(Records from a dataset)

-- ==== Sys2Proof/Machine/Control.lean ====
section
/-! DEFINITION. Ownership (02, R53 to R59): claims, releases, hand-overs and what a change of ringmaster closes, with the
firmware's delegations (R87, R88) that other units ask about. -/

namespace Sys2Proof.Machine

/-- Change the control unit. -/
def State.modCtl (s : State) (f : Ctl → Ctl) : State := { s with ctl := f s.ctl }

/-- The address that counts for a path (R55). -/
def ownerAddr (who : Who) : Nat := match who.path with
  | .fabric => who.addr.toNat | .pcie => 0 | .svc => 0 | .firmware => 0

/-- The loader's holder is the path with this code and fabric address. -/
def holderIs (s : State) (code addr : Nat) : Bool :=
  decide (s.get Reg.CTL_LOAD_STATUS_HOLDER = code) && decide (code ≠ 0) &&
    (decide (code ≠ 3) || decide (s.ctl.holderAddr.toNat = addr))

/-- The loader returns to IDLE with a result (R75 to R77). -/
def loaderIdle (s : State) (result : Nat) : State :=
  let s := s.wr Reg.CTL_LOAD_STATUS (w32 result)
  s.modCtl (fun c => { c with holderAddr := 0, doubled := c.doubled.filter (fun d => d.decision ≠ .signature) })

/-- A change of ringmaster closes the loader in OPEN, VERIFYING or VERIFIED unless its holder is the new ringmaster
(R76). -/
def loaderOwnerChange (s : State) (code addr : Nat) : State :=
  let st := s.get Reg.CTL_LOAD_STATUS_STATE
  if (st = 1 ∨ st = 2 ∨ st = 3) ∧ holderIs s code addr = false then loaderIdle s 13 else s

/-- A change of ringmaster closes the vault's open update, which the old ringmaster holds; an APPLY runs on (R469,
R76). -/
def updOwnerChange (s : State) : State :=
  if s.get Reg.VLT_UPD_STS_STATE = 1 then s.wr Reg.VLT_UPD_STS (w32 11) else s

/-- Stage 9 is entered: every lane that is enabled begins its bring-up (R89). -/
def enterLanes (s : State) : State :=
  let s := s.toStage 9
  let s := [0, 8, 16, 24].foldl (fun s j => settleLanes (settleLanes s .lnc j) .lnl j) s
  [0, 8].foldl (fun s j => settleLanes s .lnf j) s

/-- TEST mode at stage 9: every lane of a port runs its pattern generator and checker, with pattern and rung as its register holds
them, and every core in service runs its known-answer test (R94; log 81). -/
def startTests (s : State) : State :=
  let s := [LaneUnit.lnc, .lnl, .lnf].foldl (fun s u =>
    ((List.range (laneCount u)).filter (fun j => (s.portOf u j).isSome)).foldl (fun s j =>
      prbsCfgOp u j (setBits (s.rd (Reg.LN_PRBS_CFG (lnBase u j))) 31 30 3) s) s) s
  let cores := (s.frm.cores.filter (fun p => p.2.inService)).map (fun p => p.1)
  let s := { s with frm := { s.frm with kat := cores.foldl (fun l c => ladd c l) s.frm.kat } }
  cores.foldl (fun s c => s.setFlag (Reg.FRM_RING_CMD_BUSY (c / 16)) true) s

/-- Stage 7 completes: in NORMAL mode HEALTHY goes high, stage 8 starts the changeover and stage 9 follows at once (R89 to
R91); TEST mode goes on to stage 9 alone, with its tests (R94). -/
def afterScript (s : State) : State :=
  if s.bootMode = 2 then startTests (enterLanes s)
  else enterLanes (startRegion0 ((s.setFlag Reg.CTL_BOOT_HEALTHY true).toStage 8))

/-- Start-up goes on where its condition holds: stage 6 completes when a ringmaster exists, but RECOVERY stops there; stage 7
when a full script was applied (R89, R93). -/
def settleStages (s : State) : State :=
  let s := if s.stage = 6 ∧ s.owned = true ∧ s.bootMode ≠ 1 then s.toStage 7 else s
  if s.stage = 7 ∧ s.ctl.stage7Done = true then afterScript s else s

/-- One write of CTL_OWNER: a path becomes ringmaster, or with code 0 none is; any offer is gone. A change of path or
address increments SEQ, raises CTL_OWNER_CHANGED and closes what the old ringmaster held (R55, R62, R63, R549). -/
def setOwner (s : State) (code addr : Nat) : State :=
  let changed := decide (s.get Reg.CTL_OWNER_OWNER_PATH ≠ code) || decide (s.get Reg.CTL_OWNER_OWNER_ADDR ≠ addr)
  let seq := s.get Reg.CTL_OWNER_SEQ
  let s := s.wr Reg.CTL_OWNER (word [(Reg.CTL_OWNER_STATE, if code = 0 then 0 else 1), (Reg.CTL_OWNER_OWNER_PATH, code),
    (Reg.CTL_OWNER_OWNER_ADDR, addr), (Reg.CTL_OWNER_SEQ, if changed then seq + 1 else seq)])
  let s := if changed then updOwnerChange (loaderOwnerChange (raise0 s 0x0102 0) code addr) else s
  settleStages s

/-- The open offer is gone; the ringmaster keeps the device (R55). -/
def endOffer (s : State) : State :=
  if s.get Reg.CTL_OWNER_STATE = 2 then
    ((s.set Reg.CTL_OWNER_STATE 1).set Reg.CTL_OWNER_OFFER_PATH 0).set Reg.CTL_OWNER_OFFER_ADDR 0
  else s

/-- Rank of a claim among those of one clock, the lowest wins: PCIe, the service port, then the fabric by address (R58). -/
def claimRank (who : Who) : Nat := pathCode who.path * 64 + ownerAddr who

/-- The claim that wins a clock (R58). -/
def claimWinner (who : Who) (rivals : List Who) : Who :=
  rivals.foldl (fun best w => if claimRank w < claimRank best then w else best) who

/-- A class 1 decision has verified and is applied or about to be (R62, R95). -/
def decisionNear (s : State) : Bool :=
  (decide (s.get Reg.CTL_LOAD_STATUS_STATE = 3) || decide (s.get Reg.CTL_LOAD_STATUS_STATE = 4)) &&
    decide (s.get Reg.CTL_LOAD_STATUS_KIND = 4) && decide (bits (mlook 0 1 s.ctl.image) 23 16 = 1)

/-- CLAIM of one path (R55, R56). -/
def claimOp (who : Who) (s : State) : State :=
  if pathCode who.path = 0 then s
  else if s.get Reg.CTL_OWNER_STATE = 0 then setOwner s (pathCode who.path) (ownerAddr who)
  else s.inc Reg.CTL_CLAIM_REFUSED

/-- The CLAIMs of one clock: the winner's is served, the others are counted as refused (R58); all are where a class 1 decision is
applied in that clock (R95). -/
def claimsOp (c : ClaimSet) (s : State) : State :=
  let rivals := c.rivals.filter (fun w => decide (pathCode w.path ≠ 0))
  if c.decided && decisionNear s then s.bump Reg.CTL_CLAIM_REFUSED (rivals.length + b2n (decide (pathCode c.who.path ≠ 0)))
  else
    let s := claimOp (claimWinner c.who rivals) s
    if rivals = [] then s else s.bump Reg.CTL_CLAIM_REFUSED rivals.length

/-- CONFIRM (R55, R56, R59). -/
def confirmOp (who : Who) (s : State) : State :=
  if s.get Reg.CTL_OWNER_STATE = 2 ∧
      whoIs who (s.get Reg.CTL_OWNER_OFFER_PATH) (s.get Reg.CTL_OWNER_OFFER_ADDR) = true then
    setOwner s (pathCode who.path) (ownerAddr who)
  else s.inc Reg.CTL_CLAIM_REFUSED

/-- RELEASE from the ringmaster; from another path it changes nothing (R55). -/
def releaseOp (who : Who) (s : State) : State := if s.isOwner who then setOwner s 0 0 else s

/-- A write of CTL_CLAIM (R63). -/
def claimWrite (who : Who) (val : Word) (s : State) : State :=
  if fieldOf Reg.CTL_CLAIM_KEY val ≠ 0xC1A1 then s
  else match fieldOf Reg.CTL_CLAIM_ACTION val with
    | 1 => claimOp who s
    | 2 => confirmOp who s
    | 3 => releaseOp who s
    | _ => s

/-- A write of CTL_HANDOVER by the ringmaster: an offer to the target, or with TIMEOUT_MS 0 its withdrawal (R55). R63 forbids a
target of 0b00 or the ringmaster itself and gives no outcome: the model takes such an offer as written, and no path or the
ringmaster's own can confirm it (DESIGN CHOICE, log 36). An UNOWNED device has no ringmaster to write it. -/
def handoverWrite (val : Word) (s : State) : State :=
  let s := storeReg Reg.CTL_HANDOVER val s
  if s.get Reg.CTL_OWNER_STATE = 0 then s
  else if fieldOf Reg.CTL_HANDOVER_TIMEOUT_MS val = 0 then endOffer s
  else
    let path := fieldOf Reg.CTL_HANDOVER_TARGET_PATH val
    ((s.set Reg.CTL_OWNER_STATE 2).set Reg.CTL_OWNER_OFFER_PATH path).set Reg.CTL_OWNER_OFFER_ADDR
      (if path = 3 then fieldOf Reg.CTL_HANDOVER_TARGET_ADDR val else 0)

/-- The word of a hand-over. -/
def handoverWord (target : Path) (addr : BitVec 6) (ms : BitVec 16) : Word :=
  word [(Reg.CTL_HANDOVER_TARGET_PATH, pathCode target), (Reg.CTL_HANDOVER_TARGET_ADDR, addr.toNat),
    (Reg.CTL_HANDOVER_TIMEOUT_MS, ms.toNat)]

/-! ### Delegations (R87, R88) -/

/-- Associations of a delegation: four transmit ones and four for each peer (R87). -/
def Delegation.covers (d : Delegation) (a : Nat) : Bool :=
  (decide (d.tx ≤ a) && decide (a < d.tx + 4)) || (decide (d.rx ≤ a) && decide (a < d.rx + 4 * d.peers))

/-- Firmware alone installs and retires this association (R87). -/
def State.delegated (s : State) (a : Nat) : Bool := s.ctl.delegations.any (fun d => d.covers a)

/-! ### The commands -/

/-- CLAIM -/
def execClaim (who : ClaimSet) (s : State) : Host.Outcome State Fault Refusal :=
  .next (gate who.who .claim Reg.CTL_CLAIM (claimsOp who) s)
/-- CONFIRM -/
def execConfirm (who : Who) (s : State) : Host.Outcome State Fault Refusal :=
  .next (gate who .claim Reg.CTL_CLAIM (confirmOp who) s)
/-- RELEASE -/
def execRelease (who : Who) (s : State) : Host.Outcome State Fault Refusal :=
  .next (gate who .claim Reg.CTL_CLAIM (releaseOp who) s)
/-- HANDOVER_OFFER -/
def execHandoverOffer (who : Who) (target : Path) (addr : BitVec 6) (ms : BitVec 16) (s : State) :
    Host.Outcome State Fault Refusal :=
  .next (gateOwner who Reg.CTL_HANDOVER (handoverWrite (handoverWord target addr ms)) s)
/-- HANDOVER_WITHDRAW -/
def execHandoverWithdraw (who : Who) (s : State) : Host.Outcome State Fault Refusal :=
  .next (gateOwner who Reg.CTL_HANDOVER (handoverWrite 0) s)
/-- OFFER_EXPIRY -/
def execOfferExpiry (s : State) : Host.Outcome State Fault Refusal := .next (live endOffer s)

end Sys2Proof.Machine
end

**Work request**: Set down, exactly as they stand above, the lines starting with the line with "(if path = 3" and going on through the line with "(R87, R88) -/", and no others.

**Answer to this task**:
      (if path = 3 then fieldOf Reg.CTL_HANDOVER_TARGET_ADDR val else 0)

/-- The word of a hand-over. -/
def handoverWord (target : Path) (addr : BitVec 6) (ms : BitVec 16) : Word :=
  word [(Reg.CTL_HANDOVER_TARGET_PATH, pathCode target), (Reg.CTL_HANDOVER_TARGET_ADDR, addr.toNat),
    (Reg.CTL_HANDOVER_TIMEOUT_MS, ms.toNat)]

/-! ### Delegations (R87, R88) -/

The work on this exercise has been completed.